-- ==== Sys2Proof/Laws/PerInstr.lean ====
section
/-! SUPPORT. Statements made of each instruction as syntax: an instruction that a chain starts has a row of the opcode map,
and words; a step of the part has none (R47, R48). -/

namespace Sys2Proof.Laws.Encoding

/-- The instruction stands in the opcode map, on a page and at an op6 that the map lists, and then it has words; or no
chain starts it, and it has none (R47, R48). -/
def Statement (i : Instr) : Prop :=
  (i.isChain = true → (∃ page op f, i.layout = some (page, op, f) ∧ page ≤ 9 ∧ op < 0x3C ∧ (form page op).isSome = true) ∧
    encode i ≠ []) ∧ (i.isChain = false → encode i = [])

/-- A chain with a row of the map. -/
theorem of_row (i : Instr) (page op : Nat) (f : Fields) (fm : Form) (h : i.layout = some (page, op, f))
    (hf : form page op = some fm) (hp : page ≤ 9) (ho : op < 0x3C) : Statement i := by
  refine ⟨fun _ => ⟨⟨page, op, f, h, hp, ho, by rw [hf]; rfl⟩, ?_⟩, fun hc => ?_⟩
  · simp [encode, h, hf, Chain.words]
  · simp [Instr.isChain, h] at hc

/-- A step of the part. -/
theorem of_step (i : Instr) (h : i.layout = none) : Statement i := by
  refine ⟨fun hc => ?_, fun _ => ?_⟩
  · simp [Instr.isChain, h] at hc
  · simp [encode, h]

=====

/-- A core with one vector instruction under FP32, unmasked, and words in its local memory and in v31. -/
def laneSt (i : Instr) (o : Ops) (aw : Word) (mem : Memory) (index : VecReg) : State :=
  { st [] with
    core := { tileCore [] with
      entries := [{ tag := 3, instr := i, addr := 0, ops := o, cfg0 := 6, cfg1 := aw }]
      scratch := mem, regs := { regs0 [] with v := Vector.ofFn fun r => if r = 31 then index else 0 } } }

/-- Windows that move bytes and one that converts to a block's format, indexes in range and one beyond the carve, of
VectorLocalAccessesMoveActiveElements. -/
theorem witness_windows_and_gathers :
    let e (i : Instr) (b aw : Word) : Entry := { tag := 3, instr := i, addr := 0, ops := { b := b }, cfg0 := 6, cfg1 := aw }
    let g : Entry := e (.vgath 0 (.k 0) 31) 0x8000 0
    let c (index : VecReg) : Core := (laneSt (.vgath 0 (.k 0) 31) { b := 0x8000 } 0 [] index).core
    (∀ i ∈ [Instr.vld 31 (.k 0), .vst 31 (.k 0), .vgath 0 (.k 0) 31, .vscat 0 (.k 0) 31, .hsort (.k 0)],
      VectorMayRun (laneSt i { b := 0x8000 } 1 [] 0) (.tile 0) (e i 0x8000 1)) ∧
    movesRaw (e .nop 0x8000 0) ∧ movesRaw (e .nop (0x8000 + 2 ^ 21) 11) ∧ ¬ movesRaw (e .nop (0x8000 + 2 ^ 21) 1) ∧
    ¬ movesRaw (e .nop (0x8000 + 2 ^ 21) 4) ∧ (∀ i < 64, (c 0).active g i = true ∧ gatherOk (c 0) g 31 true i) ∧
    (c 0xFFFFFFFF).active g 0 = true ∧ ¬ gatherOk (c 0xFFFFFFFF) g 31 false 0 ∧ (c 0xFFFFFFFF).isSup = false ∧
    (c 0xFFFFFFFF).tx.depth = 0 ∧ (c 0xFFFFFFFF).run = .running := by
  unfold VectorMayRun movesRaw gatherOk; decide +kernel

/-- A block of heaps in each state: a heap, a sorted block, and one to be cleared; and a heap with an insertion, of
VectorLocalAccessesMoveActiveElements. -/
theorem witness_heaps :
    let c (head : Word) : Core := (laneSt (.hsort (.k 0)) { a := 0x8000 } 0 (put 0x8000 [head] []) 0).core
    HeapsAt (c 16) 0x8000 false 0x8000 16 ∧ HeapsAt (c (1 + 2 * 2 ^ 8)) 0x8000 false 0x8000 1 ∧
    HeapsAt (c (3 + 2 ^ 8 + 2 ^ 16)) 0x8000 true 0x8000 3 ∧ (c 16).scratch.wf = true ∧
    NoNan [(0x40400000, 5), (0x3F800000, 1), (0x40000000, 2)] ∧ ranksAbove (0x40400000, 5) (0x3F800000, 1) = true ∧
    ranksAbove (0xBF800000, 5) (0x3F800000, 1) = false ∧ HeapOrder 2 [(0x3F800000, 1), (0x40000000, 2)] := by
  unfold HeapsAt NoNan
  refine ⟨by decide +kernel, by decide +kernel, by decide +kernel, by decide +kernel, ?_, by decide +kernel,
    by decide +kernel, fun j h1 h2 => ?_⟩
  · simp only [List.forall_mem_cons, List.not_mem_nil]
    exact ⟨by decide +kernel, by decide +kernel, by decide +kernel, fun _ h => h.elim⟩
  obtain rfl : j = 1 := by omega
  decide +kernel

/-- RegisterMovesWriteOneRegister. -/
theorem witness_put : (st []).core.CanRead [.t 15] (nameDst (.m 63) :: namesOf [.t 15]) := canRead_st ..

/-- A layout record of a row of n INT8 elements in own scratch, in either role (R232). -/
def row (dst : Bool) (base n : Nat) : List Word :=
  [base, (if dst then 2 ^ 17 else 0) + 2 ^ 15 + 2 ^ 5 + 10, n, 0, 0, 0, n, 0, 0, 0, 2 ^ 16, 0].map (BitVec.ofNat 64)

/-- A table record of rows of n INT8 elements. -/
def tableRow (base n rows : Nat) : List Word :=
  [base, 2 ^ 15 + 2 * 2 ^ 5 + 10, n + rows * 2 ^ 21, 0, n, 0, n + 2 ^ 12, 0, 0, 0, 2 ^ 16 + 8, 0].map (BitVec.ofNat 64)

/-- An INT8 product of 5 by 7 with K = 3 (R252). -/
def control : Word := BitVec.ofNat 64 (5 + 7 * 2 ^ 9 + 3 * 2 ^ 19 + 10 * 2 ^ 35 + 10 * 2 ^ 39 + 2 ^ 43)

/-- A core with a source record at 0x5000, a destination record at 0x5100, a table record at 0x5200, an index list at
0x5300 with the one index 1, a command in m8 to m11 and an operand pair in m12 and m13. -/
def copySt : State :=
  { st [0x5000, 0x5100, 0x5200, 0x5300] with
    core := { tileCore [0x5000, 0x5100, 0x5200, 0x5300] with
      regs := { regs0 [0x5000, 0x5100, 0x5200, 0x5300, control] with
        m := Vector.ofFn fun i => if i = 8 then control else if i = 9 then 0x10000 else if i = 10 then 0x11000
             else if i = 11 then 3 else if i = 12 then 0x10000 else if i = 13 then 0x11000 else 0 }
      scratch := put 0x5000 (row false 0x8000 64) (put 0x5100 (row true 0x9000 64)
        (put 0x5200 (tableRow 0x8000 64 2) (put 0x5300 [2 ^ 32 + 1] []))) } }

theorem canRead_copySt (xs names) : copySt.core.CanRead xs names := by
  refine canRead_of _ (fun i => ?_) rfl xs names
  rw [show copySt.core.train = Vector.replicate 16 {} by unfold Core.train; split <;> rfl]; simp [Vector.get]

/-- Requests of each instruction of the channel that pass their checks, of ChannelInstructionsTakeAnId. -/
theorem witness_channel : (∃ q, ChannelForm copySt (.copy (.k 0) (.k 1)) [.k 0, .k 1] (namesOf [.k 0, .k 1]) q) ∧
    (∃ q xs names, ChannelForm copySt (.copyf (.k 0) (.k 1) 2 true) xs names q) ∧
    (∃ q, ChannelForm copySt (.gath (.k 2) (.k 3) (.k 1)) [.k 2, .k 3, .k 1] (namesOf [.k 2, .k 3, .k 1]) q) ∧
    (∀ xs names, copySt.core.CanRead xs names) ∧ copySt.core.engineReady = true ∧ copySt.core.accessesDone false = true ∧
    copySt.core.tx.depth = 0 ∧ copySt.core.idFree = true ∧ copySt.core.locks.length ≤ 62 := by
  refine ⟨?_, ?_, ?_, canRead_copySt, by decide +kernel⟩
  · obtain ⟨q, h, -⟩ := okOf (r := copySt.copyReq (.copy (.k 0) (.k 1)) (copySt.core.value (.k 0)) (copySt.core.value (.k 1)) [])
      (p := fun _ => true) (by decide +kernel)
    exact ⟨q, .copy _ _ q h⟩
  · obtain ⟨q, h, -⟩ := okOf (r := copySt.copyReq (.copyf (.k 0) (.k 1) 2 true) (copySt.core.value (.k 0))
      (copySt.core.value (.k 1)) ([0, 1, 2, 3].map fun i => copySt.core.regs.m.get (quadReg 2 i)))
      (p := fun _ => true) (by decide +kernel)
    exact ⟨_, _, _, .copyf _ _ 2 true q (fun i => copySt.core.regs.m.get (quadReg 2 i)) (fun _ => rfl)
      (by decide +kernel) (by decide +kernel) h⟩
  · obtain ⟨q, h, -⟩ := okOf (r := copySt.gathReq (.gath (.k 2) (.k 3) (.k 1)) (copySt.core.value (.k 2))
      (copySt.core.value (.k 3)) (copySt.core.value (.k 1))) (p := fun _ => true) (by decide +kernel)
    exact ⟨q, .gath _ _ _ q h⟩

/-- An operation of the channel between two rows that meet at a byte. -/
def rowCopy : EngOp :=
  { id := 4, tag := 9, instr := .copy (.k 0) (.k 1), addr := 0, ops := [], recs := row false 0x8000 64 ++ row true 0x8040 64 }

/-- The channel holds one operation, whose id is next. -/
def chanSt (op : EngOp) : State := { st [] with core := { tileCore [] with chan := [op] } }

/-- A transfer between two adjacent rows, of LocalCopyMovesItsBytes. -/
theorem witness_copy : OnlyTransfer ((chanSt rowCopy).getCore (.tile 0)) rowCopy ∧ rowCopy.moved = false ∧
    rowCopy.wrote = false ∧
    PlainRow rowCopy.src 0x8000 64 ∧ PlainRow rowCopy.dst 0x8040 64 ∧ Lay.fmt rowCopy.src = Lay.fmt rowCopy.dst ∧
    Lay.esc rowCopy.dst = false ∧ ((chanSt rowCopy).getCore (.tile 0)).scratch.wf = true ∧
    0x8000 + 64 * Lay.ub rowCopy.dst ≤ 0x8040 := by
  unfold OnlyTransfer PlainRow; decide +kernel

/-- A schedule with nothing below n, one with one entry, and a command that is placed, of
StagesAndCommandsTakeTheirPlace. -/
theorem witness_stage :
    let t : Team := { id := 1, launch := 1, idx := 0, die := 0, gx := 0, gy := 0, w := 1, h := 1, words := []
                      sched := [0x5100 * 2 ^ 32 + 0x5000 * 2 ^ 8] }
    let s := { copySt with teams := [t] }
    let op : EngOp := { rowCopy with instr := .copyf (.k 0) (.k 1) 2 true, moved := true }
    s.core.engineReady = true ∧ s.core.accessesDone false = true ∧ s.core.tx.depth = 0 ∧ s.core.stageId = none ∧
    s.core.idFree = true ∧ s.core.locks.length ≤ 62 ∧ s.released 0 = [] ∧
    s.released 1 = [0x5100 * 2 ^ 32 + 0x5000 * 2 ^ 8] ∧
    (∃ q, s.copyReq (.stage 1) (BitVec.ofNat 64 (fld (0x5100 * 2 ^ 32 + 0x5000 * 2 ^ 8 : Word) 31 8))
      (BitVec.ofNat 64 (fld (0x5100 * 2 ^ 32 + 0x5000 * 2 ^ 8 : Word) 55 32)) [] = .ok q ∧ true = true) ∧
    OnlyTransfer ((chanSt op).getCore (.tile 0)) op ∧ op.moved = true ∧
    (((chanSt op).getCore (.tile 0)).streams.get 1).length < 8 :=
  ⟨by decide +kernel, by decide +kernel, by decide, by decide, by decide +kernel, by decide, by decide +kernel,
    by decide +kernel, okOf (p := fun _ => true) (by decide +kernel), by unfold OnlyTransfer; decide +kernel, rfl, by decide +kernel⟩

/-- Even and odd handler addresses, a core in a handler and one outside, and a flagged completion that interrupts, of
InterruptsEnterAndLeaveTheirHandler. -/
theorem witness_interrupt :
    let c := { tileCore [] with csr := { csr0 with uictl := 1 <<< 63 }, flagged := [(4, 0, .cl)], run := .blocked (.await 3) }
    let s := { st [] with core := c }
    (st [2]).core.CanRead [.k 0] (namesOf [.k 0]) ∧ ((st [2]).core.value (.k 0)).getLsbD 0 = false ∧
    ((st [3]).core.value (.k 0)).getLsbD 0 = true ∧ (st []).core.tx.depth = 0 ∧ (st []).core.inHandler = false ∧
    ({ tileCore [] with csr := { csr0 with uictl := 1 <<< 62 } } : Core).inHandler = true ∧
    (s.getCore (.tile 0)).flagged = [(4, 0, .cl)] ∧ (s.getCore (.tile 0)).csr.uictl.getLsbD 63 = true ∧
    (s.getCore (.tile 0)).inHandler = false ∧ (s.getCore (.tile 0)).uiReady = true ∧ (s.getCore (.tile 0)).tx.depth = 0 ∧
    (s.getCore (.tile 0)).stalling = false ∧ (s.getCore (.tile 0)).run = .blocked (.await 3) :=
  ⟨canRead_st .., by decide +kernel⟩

=====

→ TO DO: From the records above, quote only the lines running from the line with "refine ⟨fun hc => ?_, fun _ => ?_⟩" to the line with "simp [encode, h]", both lines included.

→ TASK ANSWER:
  refine ⟨fun hc => ?_, fun _ => ?_⟩
  · simp [Instr.isChain, h] at hc
  · simp [encode, h]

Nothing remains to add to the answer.